» About this task:
Everything from the line containing "all commands. -/" through the final line of the material is to be restated word for word, and only that.

» Dataset section:
Segment Open
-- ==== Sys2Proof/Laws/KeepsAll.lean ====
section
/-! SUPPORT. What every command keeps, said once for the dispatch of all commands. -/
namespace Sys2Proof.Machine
Segment Closed
» Output for this task:
/-! SUPPORT. What every command keeps, said once for the dispatch of all commands. -/
namespace Sys2Proof.Machine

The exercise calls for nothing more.